10/ When reality television collides with televised reality, part the millionth. Emily Nussbaum’s fantastically readable new book Cue the Sun: The Invention of Reality TV provides this cameo of the first show that the infamous Mark Burnett made after Survivor. Of 2002’s Combat Missions, she reports: ‘The show lasted one season. The Delta team included Scott Helvenston, a fit, blond Captain America type….A celebrity personal trainer who whipped Demi Moore into shape for GI Jane, Helveston was a Zelig of reality shows, showing up as an ‘alpha-male captain’ on the never-aired Extreme Expeditions: Model Behaviour and on the Fox series Man Vs Beast where he was the only player who won against his assigned animal, beating a chimpanzee in an obstacle course. On Combat Missions, Helvenston was a classic reality TV hothead, growling: ‘That motherfucker comes near me, man, I’ll club him.’ Two years later, his life came to a tragic end. Broke, in the wake of a divorce and failed fitness venture, Helvenston took a three-month, $60,000 freelance gig with the notorious Blackwater Security Company, flying to Iraq for his first experience with real-life combat. Serving with him were two friends from Combat Missions. His first week there, Helvenston was murdered in an ambush in Fallujah, then dragged through the streets by a cheering mob and hanged from a bridge across the Euphrates. The grisly images…set off America’s disastrous retaliatory assault on Fallujah.’ Not the last American disaster that Burnett laid the seeds of either ....

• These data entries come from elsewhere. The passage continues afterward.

-- ==== Sys2Proof/Tests/Slice0.lean ====
section
/-!
SUPPORT. Tests of one step each, with results from spec/95_test_vectors.md and the worked examples it transcribes, the
well-formedness smoke test, decode tests of requests written out from the spec, and a witness for every statement that has
hypotheses.
-/

namespace Sys2Proof.Tests

open Sys2Proof.Machine

/-! ### A small host -/

/-- The next state of a step, if it answers one. -/
def stateOf : Result → Option State
  | .next t => some t
  | .fault _ => none
  | .refused _ => none

theorem next_of_any {r : Result} {p : State → Bool} (h : (stateOf r).any p = true) : ∃ t, r = .next t ∧ p t = true := by
  cases r with
  | next t => exact ⟨t, rfl, h⟩
  | fault e => cases h
  | refused e => cases h

/-- Cells for a run of bytes, none of them 0. -/
def cells (a : Nat) : List Byte → Memory
  | [] => []
  | b :: t => (a, b) :: cells (a + 1) t

/-- Buffers of 16, 10, 4, 1, 10, 10 and 8 bytes, the last of them a device; a count object and a 64-bit object inside the
first buffer, a 64-bit object over a count object, and objects apart from everything. -/
def host : State :=
  { State.reset with
    bufs := [⟨100, 16, .plain⟩, ⟨200, 10, .plain⟩, ⟨300, 4, .plain⟩, ⟨400, 1, .plain⟩, ⟨500, 10, .plain⟩,
             ⟨520, 10, .plain⟩, ⟨540, 8, .device⟩]
    mem := cells 200 [0xAC#8, 0x02#8, 0xEE#8] ++ (cells 300 [0x80#8, 0x80#8, 0x80#8, 0x80#8] ++ (cells 400 [0x7F#8] ++
      (cells 500 [0xFF#8, 0xFF#8, 0xFF#8, 0xFF#8, 0xFF#8, 0xFF#8, 0xFF#8, 0xFF#8, 0xFF#8, 0x7F#8] ++
        cells 520 [0x80#8, 0x80#8, 0x80#8, 0x80#8, 0x80#8, 0x80#8, 0x80#8, 0x80#8, 0x80#8, 0x80#8])))
    counts := [⟨104, 4, 0⟩, ⟨600, 4, 10⟩, ⟨604, 4, 5⟩]
    values := [⟨102, 2, 0#64⟩, ⟨606, 8, 0#64⟩, ⟨700, 8, 0xAAAAAAAAAAAAAAAA#64⟩] }

/-! ### Two tests an operation -/

/-- VE21 (S12 corrected): ten bytes, the last 01, in a buffer of exactly ten; the count is 10. -/
theorem test_encu_max_value :
    (stateOf (exec (.encu 0xFFFFFFFFFFFFFFFF#64 (some 200) (some 600)) host)).map
      (fun t => (t.mem.bytes 200 10, t.countVal 600, t.status)) =
    some ([0xFF#8, 0xFF#8, 0xFF#8, 0xFF#8, 0xFF#8, 0xFF#8, 0xFF#8, 0xFF#8, 0xFF#8, 0x01#8], some 10, some .ok) := by
  decide +kernel

/-- S4, VX3: 300 is AC 02; the byte after it stays; no count is reported. -/
theorem test_encu_300_without_count :
    (stateOf (exec (.encu 300#64 (some 520) none) host)).map (fun t => (t.mem.bytes 520 3, t.counts, t.status)) =
    some ([0xAC#8, 0x02#8, 0x80#8], host.counts, some .ok) := by decide +kernel

/-- VD16: overflow bits ignored; the value is 2^64 - 1, consumed 10. -/
theorem test_decu_overflow_bits :
    (stateOf (exec (.decu (some 500) (some 700) (some 600)) host)).map
      (fun t => (t.valueVal 700, t.countVal 600, t.status)) =
    some (some 0xFFFFFFFFFFFFFFFF#64, some 10, some .ok) := by decide +kernel

/-- VX10: ten continuation bytes are INCOMPLETE_STREAM, the source unchanged. -/
theorem test_decu_incomplete :
    (stateOf (exec (.decu (some 520) (some 700) (some 600)) host)).map (fun t => (t.mem, t.status)) =
    some (host.mem, some .incompleteStream) := by decide +kernel

/-- VS13: -123456789 is A9 B4 DE 75. -/
theorem test_encs_negative :
    (stateOf (exec (.encs (-123456789#64) (some 100) (some 600)) host)).map
      (fun t => (t.mem.bytes 100 4, t.countVal 600, t.status)) =
    some ([0xA9#8, 0xB4#8, 0xDE#8, 0x75#8], some 4, some .ok) := by decide +kernel

/-- VX4: an ABSENT destination is INVALID_ARGUMENT and the count keeps its marker. -/
theorem test_encs_absent_destination :
    (stateOf (exec (.encs (-1#64) none (some 600)) host)).map (fun t => (t.countVal 600, t.mem, t.status)) =
    some (some 10, host.mem, some .invalidArgument) := by decide +kernel

/-- Section 2.4, mismatched use: DECS on VD16's bytes gives -2^63, consumed 10. -/
theorem test_decs_minimum :
    (stateOf (exec (.decs (some 500) (some 700) (some 600)) host)).map
      (fun t => (t.valueVal 700, t.countVal 600, t.status)) =
    some (some 0x8000000000000000#64, some 10, some .ok) := by decide +kernel

/-- VX9 read with DECS (R94): an ABSENT value destination comes before an unterminated source. -/
theorem test_decs_absent_value_first :
    (stateOf (exec (.decs (some 520) none (some 600)) host)).map (fun t => (t.countVal 600, t.status)) =
    some (some 10, some .invalidArgument) := by decide +kernel

/-! ### Zig-zag and stream values from the vectors -/

/-- VZ13, VZ19, VZ21. -/
theorem test_zigzag_vectors :
    zzenc (-150#64) = 299#64 ∧ zzdec 299#64 = -150#64 ∧ zzenc 0xBFFFFFFFFFFFFFFF#64 = 0x8000000000000001#64 ∧
      zzdec 0xFFFFFFFFFFFFFFFF#64 = 0x8000000000000000#64 := by decide

/-- VE27, VD6 and VD17. -/
theorem test_stream_vectors :
    canonical 0x0123456789ABCDEF#64 = [0xEF#8, 0x9B#8, 0xAF#8, 0xCD#8, 0xF8#8, 0xAC#8, 0xD1#8, 0x91#8, 0x01#8] ∧
    streamValue [0xEF#8, 0x9B#8, 0xAF#8, 0xCD#8, 0xF8#8, 0xAC#8, 0xD1#8, 0x91#8, 0x01#8] = 0x0123456789ABCDEF#64 ∧
    streamValue [0xFF#8, 0xFF#8, 0xFF#8, 0xFF#8, 0xFF#8, 0xFF#8, 0xFF#8, 0xFF#8, 0xFF#8, 0x02#8]
      = 0x7FFFFFFFFFFFFFFF#64 := by decide +kernel

/-! ### Well-formedness: each check refuses an ill-formed term -/

theorem test_wf_refuses_buffer_at_top :
    WellFormed 8 (.encu 1#64 (some 247) none) = false ∧ WellFormed 8 (.encs 1#64 (some 247) none) = false ∧
    WellFormed 8 (.decu (some 247) (some 3) none) = false ∧ WellFormed 8 (.decs (some 247) (some 3) none) = false ∧
    WellFormed 8 (.encu 1#64 (some 246) none) = true := by decide

theorem test_wf_refuses_scalar_outside :
    WellFormed 8 (.encu 1#64 none (some 256)) = false ∧ WellFormed 8 (.encs 1#64 none (some 256)) = false ∧
    WellFormed 8 (.decu none (some 256) none) = false ∧ WellFormed 8 (.decu none none (some 256)) = false ∧
    WellFormed 8 (.decs none (some 256) none) = false ∧ WellFormed 8 (.decs none none (some 256)) = false ∧
    WellFormed 8 (.decs none none (some 255)) = true := by decide

/-! ### Decoding requests written out from the spec (R33, R52; the fields of P1 and P2) -/

theorem test_decode_encu :
    decode { op := 0b00#2, valueIn := 0x000000000000012C#64, dst := ⟨true, 200⟩, lenDst := ⟨true, 600⟩,
             src := ⟨false, 0⟩, valDst := ⟨false, 0⟩, consDst := ⟨false, 0⟩ }
      = .encu 300#64 (some 200) (some 600) := by decide

theorem test_decode_decu :
    decode { op := 0b01#2, valueIn := 0#64, dst := ⟨false, 0⟩, lenDst := ⟨false, 0⟩,
             src := ⟨true, 200⟩, valDst := ⟨true, 700⟩, consDst := ⟨false, 600⟩ }
      = .decu (some 200) (some 700) none := by decide

theorem test_decode_encs :
    decode { op := 0b10#2, valueIn := 0x8000000000000000#64, dst := ⟨true, 201⟩, lenDst := ⟨true, 600⟩,
             src := ⟨true, 9⟩, valDst := ⟨true, 9⟩, consDst := ⟨true, 9⟩ }
      = .encs (BitVec.intMin 64) (some 201) (some 600) := by decide

theorem test_decode_decs :
    decode { op := 0b11#2, valueIn := 7#64, dst := ⟨true, 1⟩, lenDst := ⟨true, 2⟩,
             src := ⟨true, 201⟩, valDst := ⟨true, 700⟩, consDst := ⟨true, 600⟩ }
      = .decs (some 201) (some 700) (some 600) := by decide

/-- The four words of spec/opcode_table.json, other ports zero. -/
theorem test_decode_table_words :
    decodeTableWord 8 0 = some (.encu 0#64 none none) ∧ decodeTableWord 8 1 = some (.decu none none none) ∧
    decodeTableWord 8 2 = some (.encs 0#64 none none) ∧ decodeTableWord 8 3 = some (.decs none none none) := by decide

/-- The encoder writes those codes (R52). -/
theorem test_encode_codes :
    (encode (.encu 5#64 none none)).op = 0b00#2 ∧ (encode (.decu none none none)).op = 0b01#2 ∧
    (encode (.encs 5#64 none none)).op = 0b10#2 ∧ (encode (.decs none none none)).op = 0b11#2 := by decide

/-- A placed word is the next step: with every reference ABSENT it answers INVALID_ARGUMENT (R98). -/
theorem test_placed_word_runs :
    (stateOf (step (State.reset.withFetchWord 8 3))).map (fun t => (t.status, t.inputs)) =
      some (some .invalidArgument, []) := by decide

/-! ### Witnesses: every hypothesis of every statement can be met -/

theorem witness_step_runs : ∃ (s : State) (r : Request) (rest : List Input), s.inputs = .request r :: rest :=
  ⟨{ host with inputs := [.request (encode (.encu 1#64 (some 200) none)), .reset] }, _, _, rfl⟩

theorem witness_selector : ∃ r q t u : Request, r.op = 0b00#2 ∧ q.op = 0b01#2 ∧ t.op = 0b10#2 ∧ u.op = 0b11#2 :=
  ⟨tableRequest 8 0, tableRequest 8 1, tableRequest 8 2, tableRequest 8 3, by decide⟩

/-- Two requests that differ only in a field the operation does not read, of an encode and of a decode. -/
theorem witness_unread_fields :
    (∃ r q : Request, r ≠ q ∧ r.op = q.op ∧ r.op.getLsbD 0 = false ∧ r.valueIn = q.valueIn ∧ r.dst.ref = q.dst.ref ∧
      r.lenDst.ref = q.lenDst.ref) ∧
    (∃ r q : Request, r ≠ q ∧ r.op = q.op ∧ r.op.getLsbD 0 = true ∧ r.src.ref = q.src.ref ∧
      r.valDst.ref = q.valDst.ref ∧ r.consDst.ref = q.consDst.ref) :=
  ⟨⟨tableRequest 8 0, { tableRequest 8 0 with src := ⟨true, 5⟩ }, by decide⟩,
   ⟨tableRequest 8 1, { tableRequest 8 1 with valueIn := 5#64, consDst := ⟨false, 7⟩ }, by decide⟩⟩

/-- The greatest length in a buffer of exactly ten bytes, with a count. -/
theorem witness_encode_ready_max : EncodeReady host 200 (some 600) (encLen 0xFFFFFFFFFFFFFFFF#64) :=
  encodeReady_of_contract (by decide +kernel) (by decide +kernel)

/-- The least length in a buffer of one byte, the count declined. -/
theorem witness_encode_ready_min : EncodeReady host 400 none (encLen 0x7F#64) :=
  encodeReady_of_contract (by decide +kernel) (by decide +kernel)

/-- The same for ENCS: -2^63 and -64 stand at the two ends. -/
theorem witness_encs_ready :
    EncodeReady host 200 (some 600) (encLen (zzenc 0x8000000000000000#64)) ∧
    EncodeReady host 400 none (encLen (zzenc (-64#64))) :=
  ⟨encodeReady_of_contract (by decide +kernel) (by decide +kernel),
   encodeReady_of_contract (by decide +kernel) (by decide +kernel)⟩

theorem witness_decode_ready : DecodeReady host 200 700 (some 600) ∧ DecodeReady host 400 700 none :=
  ⟨decodeReady_of_contract (by decide +kernel), decodeReady_of_contract (by decide +kernel)⟩

/-- Terminating bytes at index 0 (the last byte of its buffer), 1, and 9 = MAXLEN - 1. -/
theorem witness_terminates : Terminates host 400 0 ∧ Terminates host 200 1 ∧ Terminates host 500 9 ∧
    DecodeReady host 500 700 (some 600) :=
  ⟨⟨by decide, by decide, by decide, by decide⟩, ⟨by decide, by decide, by decide, by decide⟩,
   ⟨by decide +kernel, by decide +kernel, by decide +kernel, by decide +kernel⟩,
   decodeReady_of_contract (by decide +kernel)⟩

theorem witness_unterminated : Unterminated host 520 ∧ DecodeReady host 520 700 (some 600) :=
  ⟨⟨by decide +kernel, by decide +kernel⟩, decodeReady_of_contract (by decide +kernel)⟩

theorem witness_absent_references :
    ∃ src valDst : Ref, (src = none ∨ valDst = none) ∧ src ≠ valDst := ⟨some 520, none, .inr rfl, by decide⟩

/-- Each encode answers with a present and with an ABSENT destination. -/
theorem witness_encodes_answer :
    (∃ t, exec (.encu 128#64 (some 100) none) host = .next t ∧ (t.status == some .ok) = true) ∧
    (∃ t, exec (.encu 128#64 none (some 600)) host = .next t ∧ (t.status == some .invalidArgument) = true) ∧
    (∃ t, exec (.encs 128#64 (some 100) none) host = .next t ∧ (t.status == some .ok) = true) ∧
    (∃ t, exec (.encs 128#64 none (some 600)) host = .next t ∧ (t.status == some .invalidArgument) = true) :=
  ⟨next_of_any (by decide +kernel), next_of_any (by decide +kernel), next_of_any (by decide +kernel),
   next_of_any (by decide +kernel)⟩

/-- Each decode answers each of the three statuses. -/
theorem witness_decodes_answer :
    (∃ t, exec (.decu (some 200) (some 700) none) host = .next t ∧ (t.status == some .ok) = true) ∧
    (∃ t, exec (.decu (some 520) (some 700) none) host = .next t ∧ (t.status == some .incompleteStream) = true) ∧
    (∃ t, exec (.decu (some 520) none none) host = .next t ∧ (t.status == some .invalidArgument) = true) ∧
    (∃ t, exec (.decs (some 200) (some 700) none) host = .next t ∧ (t.status == some .ok) = true) ∧
    (∃ t, exec (.decs (some 520) (some 700) none) host = .next t ∧ (t.status == some .incompleteStream) = true) ∧
    (∃ t, exec (.decs none (some 700) none) host = .next t ∧ (t.status == some .invalidArgument) = true) :=
  ⟨next_of_any (by decide +kernel), next_of_any (by decide +kernel), next_of_any (by decide +kernel),
   next_of_any (by decide +kernel), next_of_any (by decide +kernel), next_of_any (by decide +kernel)⟩

/-- A taken-up request of each operation; of the decodes, one whose source ends and one whose source runs through the cap. -/
theorem witness_registers_after :
    (∃ t, exec (.encu 300#64 (some 200) (some 600)) host = .next t ∧ (t.n == 2#4) = true) ∧
    (∃ t, exec (.encs 300#64 (some 200) (some 600)) host = .next t ∧ (t.n == 2#4) = true) ∧
    (Terminates host 200 1 ∧ ∃ t, exec (.decu (some 200) (some 700) none) host = .next t ∧ (t.i == 2#4) = true) ∧
    (Unterminated host 520 ∧ ∃ t, exec (.decs (some 520) (some 700) none) host = .next t ∧ (t.i == 10#4) = true) :=
  ⟨next_of_any (by decide +kernel), next_of_any (by decide +kernel),
   ⟨⟨by decide, by decide, by decide, by decide⟩, next_of_any (by decide +kernel)⟩,
   ⟨⟨by decide +kernel, by decide +kernel⟩, next_of_any (by decide +kernel)⟩⟩

/-- Addresses next to the bytes read: the one before the source and the one after the last byte read. -/
theorem witness_only_bytes_read :
    (∃ t, exec (.decu (some 200) (some 700) none) host = .next t ∧
      decide (199 < 200 ∧ 200 + t.i.toNat ≤ 202 ∧ t.status ≠ some .invalidArgument) = true) ∧
    (∃ t, exec (.decs (some 200) (some 700) none) host = .next t ∧
      decide (199 < 200 ∧ 200 + t.i.toNat ≤ 202 ∧ t.status ≠ some .invalidArgument) = true) :=
  ⟨next_of_any (by decide +kernel), next_of_any (by decide +kernel)⟩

"the idea that Cricket Australia can make them stroke their beards and reconsider the lot of women in Afghanistan is a liberal fantasy." South Africa was different. The government of the time used sport. The Taliban couldn't care less.
Should a moral stance only be taken when we think the govt. or entity will pay attention, then? Might as well give up! Should groups be allowed to disregard the rules of the competition they have signed up to, without penalty? Do we not care where the ICC money that was earmarked for women's cricket in Afghanistan is going? Is a policy 'futile' because it doesn't work within the first six months?
Your position does not seem tenable.